Monday, April 12, 2010

Mindanao scholars speak in international confab on Muslim action in climate change

The Muslim world has now become concerned on global warming and climate change because of the more than one billion Muslims, seventy percent live in the East part of the world and in countries which are very vulnerable to the impacts of climate change like India, Pakistan, Bangladesh, Malaysia, Indonesia and the Philippines.

To respond to this global problem, the Muslim Seven Year Action Plan for Climate Change (M7YAP) was crafted in Istanbul, Turkey in June 2009 for all Muslim countries. Part of this action plan was to convene the First International Conference on Muslim Action on Climate Change in Bogor, West Java, Indonesia last April 9-10.

The objectives of the conference were to raise awareness of communities, stakeholders and decision makers in the Muslim World on the threat of climate change and the need for making responsible actions by Muslim communities in each of the country’s development context and to promote dialogues and interactive learning process in developing strategy and guidelines as well as coordinated program of actions by the Muslim communities all over the world on how to deal with climate change issues.

Some 200 environment experts, academics and clerics from 30 countries with Moslem population, such as the United Arab Emirates, Brunei Darussalam, Malaysia, India, Africa, Saudi Arabia, Iran, Kuwait, Egypt, Britain, Indonesia and the Philippines attended this conference.

From the Philippines, Amina Rasul, the Lead Convenor of the Philippine Council for Islam and Democracy and Dr. Filemon G. Romero, Professor of Oceanography of Environmental Science of the Mindanao State University in Tawi-Tawi were invited as resource persons.

Rasul talked on the Philippine Initiatives on Climate Change: Actions Needed for Muslim Mindanao while Romero presented a paper entitled “Institutionalizing Education for Sustainable Development in Muslim Communities, Philippines: Tawi-Tawi in Focus”.

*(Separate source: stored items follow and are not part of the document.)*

-- ==== Sys2Proof/Tests/Slice0.lean ====
section
/-! SUPPORT. Tests: what a check refuses, words written out from the encoding, one step of each command, and for each
obligation with hypotheses a state and operands that meet them. Expected values come from the spec: 95c_programs.md (P2, P3,
P4) and the examples of the rules named. -/

namespace Sys2Proof.Tests

open Sys2Proof Sys2Proof.Machine

set_option Elab.async false

/-! ## Helpers -/

/-- A build with the spec's test cipher TOYX. -/
def toyBuild : Params :=
  { cipher := .toyx, cbs := 16, multImpl := .bitwise, lateAad := true, nonceMax := 2 ^ 32 - 1 }

def toyReset : State := State.resetWith toyBuild

/-- The key `80 00 .. 00` of P2 and P3: `H = ONE`. -/
def keyOne : Bytes := 0x80#8 :: List.replicate 15 0#8

def nonce12 : Bytes := beBytes 12 0x0102030405060708090a0b0c

def j0One : Block := 0x0102030405060708090a0b0c00000001#128

def aad3 : Bytes := [0xaa#8, 0xbb#8, 0xcc#8]

/-- P2 and P3 after INIT. -/
def armed (dir : Bool) : State :=
  { toyReset with
    st := .ready, dir := dir, kv := true, key := keyOne, H := gfOne, cfgv := true, J0 := j0One, ctr := j0One
    atBuf := vecOfBytes 16 aad3, atPos := 3#4, lev := dir
    lastEncKey := if dir then keyOne else [], lastEncNonce := if dir then nonce12 else [] }

/-- P2 after its PROC, P3 after its second. -/
def streaming (dir : Bool) : State :=
  { armed dir with
    st := .stream, ctr := 0x0102030405060708090a0b0c00000002#128, blocksRem := 0xfffffffd#32
    S := 0x2ba8ed374153617f8193a1b7ccddeefd#128, S_atPre := 0xaabbcc00000000000000000000000000#128, atLenPre := 3#64
    buf := if dir then vecOfBytes 32 [0x00#8, 0x11#8] else vecOfBytes 32 (beBytes 17 0x81132bb9ee334455666f8899aabbccddee)
    bufPos := if dir then 2#6 else 17#6, payLen := 16#64 }

def tagP2 : Bytes := beBytes 16 0x2bb9ee334455666f8899aabbccddee6c

/-- P2 and P3 after FINAL. -/
def finished (dir : Bool) : State :=
  { armed dir with st := .done, atBuf := zeroBuf 16, atPos := 0#4, macReg := vecOfBytes 16 tagP2 }

/-- P3 at its end. -/
def failedState (dir : Bool) : State :=
  { armed dir with st := .failed, err := .authenticationFailed, atBuf := zeroBuf 16, atPos := 0#4 }

/-- The state a step gives, with the machine's reset state where it stops. -/
def after (o : StepResult) : State :=
  match o with
  | .next t => t
  | .fault _ => State.reset
  | .refused _ => State.reset

/-- The status and the data of the response a step ends with. -/
def answer (o : StepResult) : Option Status × Bytes :=
  (lastStatus (after o), lastData (after o))

def isNext (o : StepResult) : Bool :=
  match o with
  | .next _ => true
  | .fault _ => false
  | .refused _ => false

theorem next_after (o : StepResult) (h : isNext o = true) : o = .next (after o) := by
  cases o <;> simp_all [isNext, after]

abbrev ClearedFacts (s : State) : Prop :=
  s.ctr = s.J0 ∧ s.blocksRem = Config.budget0 ∧ s.S = 0#128 ∧ s.S_at = 0#128 ∧ s.S_atPre = 0#128 ∧ s.atBuf = zeroBuf 16 ∧
  s.atPos = 0#4 ∧ s.atLen = 0#64 ∧ s.atLenPre = 0#64 ∧ s.buf = zeroBuf 32 ∧ s.bufPos = 0#6 ∧ s.payLen = 0#64

abbrev ReadyFacts (s : State) : Prop :=
  s.payLen = 0#64 ∧ s.S = 0#128 ∧ s.S_atPre = 0#128 ∧ s.atLenPre = 0#64 ∧ s.ctr = s.J0 ∧ s.blocksRem = Config.budget0

abbrev StreamFacts (s : State) : Prop :=
  s.payLen.toNat % 16 = 0 ∧ 16 ≤ s.payLen.toNat ∧
  s.blocksRem.toNat + s.payLen.toNat / 16 = Config.budget0.toNat ∧ s.ctr = inc32n (s.payLen.toNat / 16) s.J0 ∧
  (s.dir = false → s.macBytes.toNat ≤ s.bufPos.toNat)

/-- The conjuncts of the invariants, each decidable. -/
abbrev RangeFacts (s : State) : Prop :=
  s.atLen.toNat % 16 = 0 ∧ s.bufPos.toNat < windowCap s ∧ 4 ≤ s.macBytes.toNat ∧ s.macBytes.toNat ≤ 16
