-- ==== Sys2Proof/Machine/Step.lean ====
section
/-! DEFINITION. One step: the engine completes the running call (70_reset_and_hazards.md R285, R286), or
the host acts. -/

namespace Sys2Proof.Machine

/-- One step. While a call runs and it is the engine's turn, the engine runs the command in CMD to its end;
otherwise the host makes its next move (log 2, log 14). -/
def step (s : State) : Host.Outcome State Fault Refusal :=
  if s.busy && s.engineTurn then exec (decodeCmd s.cmd) s else hostStep s

/-- The state in which the command with table bits `w` has just been started, so that the next step runs it
(70_reset_and_hazards.md R284; log 3). A command fits one word, so the width is not needed. -/
def State.withFetchWord (s : State) (_nbits w : Nat) : State := (s.startCall (BitVec.ofNat 5 w)).hostWaits

end Sys2Proof.Machine
end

Among the major agreements in the conference were to promote collaboration among Muslim countries by mobilizing scientists to conduct research on climate change and environmental sustainability; train the ulamas or religious leaders on knowledge on climate change for them to propagate as khutbas their congregations; promote a special curriculum on environmental issues in Islamic schools or madrasas from elementary to university level. It was also agreed that a position paper be submitted to the OIC to put pressure on the international community to deal with global warming.

Another highlight of this conference was the declaration of Bogor City in Indonesia as the first Islamic Green city or Al Khaer City in the world.

The conference was held in cooperation with several private organizations, such as Muhammadiyah, Nahdlatul Ulama, the Indonesian Council of Ulemas, the Kehati Foundation and the Conservation International Indonesia with support from the ministries of forestry, environment, religious affairs and the Bogor city administration, the National Council on Climate Change and the Earth Mate Dialogue Center based in London.